Actualy I want run PCO with (labdsv). To do that I I am trying to get the distance metrix using following fuctions with library (vegan).
This is now the 7th email in this chain. You should mention the packages and functions you are using in the FIRST email of the chain. This is mentioned in the posting guide which you apparently have still not yet read.
pca.gower<- vegdist(envt[,2:9],method="gower") pca.eucl<-vegdist(envt[,2:9],method="euclidean") pca.chi<-vegdist(envt[,2:9],method="chi.square") pca.mahal<-vegdist(envt[,2:9],method="mahal") pca.bray<-vegdist(envt,method="bray") However none of the functions work
They all work for any data I put in. This is perhaps when that minimal working example, which you also should have included, is necessary. The append at the end of each of the 7 emails in this chain that tells you to read the posting guide also asks for this, as did I explicitly.

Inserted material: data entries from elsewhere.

-- ==== Sys2Proof/Tests/Slice0.lean ====
section
/-! SUPPORT. Small tests: ill-formed terms refused, words written out from the spec's encodings, single steps against
the vectors of spec/95_test_vectors.md, and for every statement with hypotheses a witness that meets them. -/

namespace Sys2Proof.Machine

/-! ## Small machines -/

/-- Reset, with one stream replaced. -/
def test.machine (c : Ctrl) (x : StreamIx) (y : Stream) : State := State.reset.setStream c x y

/-- The next state of an outcome, if it is one. -/
def test.next (o : Host.Outcome State Fault Refusal) : Option State :=
  match o with
  | .next t => some t
  | .fault _ => none
  | .refused _ => none

/-- A buffer of two halfwords. -/
def test.bufA : Buf := { addr := 0x20000100, width := 2, len := 2 }

/-- Another of the same shape. -/
def test.bufB : Buf := { addr := 0x20000200, width := 2, len := 2 }

/-- A target two bytes wide. -/
def test.tgt : Target := { addr := 0x40007408, width := 2, periph := 0 }

/-- A single-transfer record, started, without an error seen. -/
def test.single : SingleRec :=
  { src := test.bufA, tgt := test.tgt, chan := 7, circ := false, started := true, errSeen := false }

/-- A double-transfer record, started, draining buffer 0, outside its callback. -/
def test.double : DoubleRec :=
  { buf0 := test.bufA, buf1 := test.bufB, tgt := test.tgt, chan := 7, started := true, marker := false,
    inReplace := none }

/-- An enabled one-shot stream of four bytes from 0x20000000 (SxCR 0x441). -/
def test.running : Stream :=
  { Stream.reset with cr := 0x441, ndtr := 4, reload := 4, par := 0x40011004, m0ar := 0x20000000, m1ar := 0x20000200 }

/-- An enabled stream in double-buffer mode, SxCR as P2 of spec/95_test_vectors.md leaves it. -/
def test.doubling : Stream :=
  { Stream.reset with
    cr := 0x0E042D41
    ndtr := 2
    reload := 2
    par := 0x40007408
    m0ar := 0x20000100
    m1ar := 0x20000200
    fsm := .double test.double }

/-- The parameters with a disable that drains. -/
def test.drainParams : Params := { Params.spec with disableMode := .drain }

/-! ## Well-formedness -/

/-- A channel id of 8 is refused, by SB_START. -/
theorem test_ill_formed_sbStart : (Instr.sbStart .dma1 0 8 false test.bufA test.tgt).wf = false := by decide

/-- A channel id of 8 is refused, by DB_START. -/
theorem test_ill_formed_dbStart : (Instr.dbStart .dma1 0 8 test.bufA test.bufB test.tgt).wf = false := by decide

/-- Channel id 7 is well-formed. -/
theorem test_well_formed : (Instr.sbStart .dma1 0 7 true test.bufA test.tgt).wf = true := by decide

/-! ## Decoding: words written out from R60 to R72 -/

/-- W=0 C=0 OFF=0x000, W=1 C=0 OFF=0x004, W=0 C=0 OFF=0x00C, W=1 C=1 OFF=0x008 (R60, R61). -/
theorem test_decode_shared :
    decode (.access 0b000000000000 .word 0) = .ok (.rdLISR .dma1) ∧
      decode (.access 0b100000000100 .word 5) = .ok (.wrHISR .dma1 5) ∧
      decode (.access 0b000000001100 .word 0) = .ok (.rdHIFCR .dma1) ∧
      decode (.access 0b110000001000 .word 5) = .ok (.wrLIFCR .dma2 5) := ⟨rfl, rfl, rfl, rfl⟩

/-- The six registers of a stream, at 0x10 + 0x18 * s (R61): S0CR, S7CR, S6NDTR, S3PAR, S3M0AR, S4M1AR, S7FCR. -/
theorem test_decode_stream :
    decode (.access 0x410 .word 0) = .ok (.rdS0CR .dma2) ∧ decode (.access 0x8B8 .word 1) = .ok (.wrS7CR .dma1 1) ∧
      decode (.access 0x0A4 .word 0) = .ok (.rdS6NDTR .dma1) ∧
      decode (.access 0x860 .word 3) = .ok (.wrS3PAR .dma1 3) ∧
      decode (.access 0x064 .word 0) = .ok (.rdS3M0AR .dma1) ∧
      decode (.access 0xC80 .word 9) = .ok (.wrS4M1AR .dma2 9) ∧
      decode (.access 0xCCC .word 2) = .ok (.wrS7FCR .dma2 2) := ⟨rfl, rfl, rfl, rfl, rfl, rfl, rfl⟩

/-- OP, C, S, A (R69, R70): every request code, on DMA2 stream 5. -/
theorem test_decode_requests (o : OpRecord) :
    decode (.request 0b0001110100000000 o) = .ok (.streamListen .dma2 5 .halfTransfer) ∧
      decode (.request 0b0010110100000001 o) = .ok (.streamUnlisten .dma2 5 .transferComplete) ∧
      decode (.request 0b0011110100000000 o) = .ok (.streamIsComplete .dma2 5) ∧
      decode (.request 0b0100110100000000 o) = .ok (.streamHasError .dma2 5) ∧
      decode (.request 0b0101110100000000 o) = .ok (.streamReset .dma2 5) ∧
      decode (.request 0b0110110100001110 o) = .ok (.sbStart .dma2 5 6 true o.b0 o.tgt) ∧
      decode (.request 0b0111110100000000 o) = .ok (.sbIsComplete .dma2 5) ∧
      decode (.request 0b1000110100000000 o) = .ok (.sbHasError .dma2 5) ∧
      decode (.request 0b1001110100000000 o) = .ok (.sbWait .dma2 5) ∧
      decode (.request 0b1010110100000000 o) = .ok (.sbReset .dma2 5) ∧
      decode (.request 0b1011110100000110 o) = .ok (.dbStart .dma2 5 6 o.b0 o.b1 o.tgt) ∧
      decode (.request 0b1100110100000000 o) = .ok (.dbPoll .dma2 5) ∧
      decode (.request 0b1101110100000000 o) = .ok (.dbReset .dma2 5) :=
  ⟨rfl, rfl, rfl, rfl, rfl, rfl, rfl, rfl, rfl, rfl, rfl, rfl, rfl⟩

/-- EV, C, S (R72): every event, on DMA1 stream 6. -/
theorem test_decode_events (d : Draw) :
    decode (.event 0b00010110 d) = .ok (.evElement .dma1 6 d) ∧
      decode (.event 0b00100110 d) = .ok (.evBusError .dma1 6 d) ∧
      decode (.event 0b00110110 d) = .ok (.evArbError .dma1 6) ∧
      decode (.event 0b01000110 d) = .ok (.evDrainDone .dma1 6) := ⟨rfl, rfl, rfl, rfl⟩

/-- What is no instruction (V-AW, V-RQ). -/
theorem test_decode_rejects :
    decode (.access 0x0D0 .word 0) = .error .unmapped ∧ decode (.access 0x7FC .word 0) = .error .unmapped ∧
      decode (.access 0x012 .word 0) = .error .badAccessWidth ∧ decode (.access 0x010 .half 0) = .error .badAccessWidth ∧
      decode (.request 0x0000 OpRecord.none) = .error .badRequest ∧
      decode (.request 0xE000 OpRecord.none) = .error .badRequest ∧
      decode (.request 0x1002 OpRecord.none) = .error .badRequest ∧
      decode (.request 0x6010 OpRecord.none) = .error .badRequest ∧
      decode (.request 0xB408 OpRecord.none) = .error .badRequest ∧
      decode (.event 0x50 Draw.ok) = .error .noSuchEvent := ⟨rfl, rfl, rfl, rfl, rfl, rfl, rfl, rfl, rfl, rfl⟩

/-- A table word runs as the first instruction after reset: S7CR of DMA1 reads 0. -/
theorem test_table_word :
    decodeTableWord 12 0x0B8 = some (.rdS7CR .dma1) ∧
      (test.next (step (State.reset.withFetchWord 12 0x0B8))).map (fun t => t.ret) = some (.word 0) := by
  decide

(gives an error saying that is not working due to negatve values)
No, they each give warnings. Warnings are not errors. They are warnings and they say "warning". Perhaps unsurprisingly, errors say "error". If you are using an old version of vegan that throws an error, you should always update before seeking help.Not surprisingly, a certain document suggests this.
except euclidean distance for the raw data set as the raw data has negative values for some variables. It is no point of using euclidean metrix with?PCO as we can do the same thing from PCA. So I need to find a way I can run PCO with a different dissimilarity metrix for this data. It will be a great help if you can help me on this
Actually read the warning message: it warns you that you have given negative data to an ecological function and suggests this might be a point you look into as this usually suggests a user-end problem. It does not fail to work in any sense of the word as evidence by the output of distances. If negative data is nonsense, you should heed this warning; if you know its not, disregard it. More importantly, as I said in my initial response, any distance metric worth its salt is translation invariant. To wit, x <- matrix(rnorm(50),5) d1 = vegdist(x, method="gower") d2 = vegdist(x + abs(min(x))*3, method="gower") all.equal(as.numeric(d1), as.numeric(d2)) TRUE In fairness, I'll admit this does not seem to work for the bray distance. I am not an ecologist and I do not know why this would be -- it does leave me somewhat confused as to what sort of space motivates the bray metric, but that's a discussion for another time and place -- but the function still returns a valid dist object for both d1 and d2.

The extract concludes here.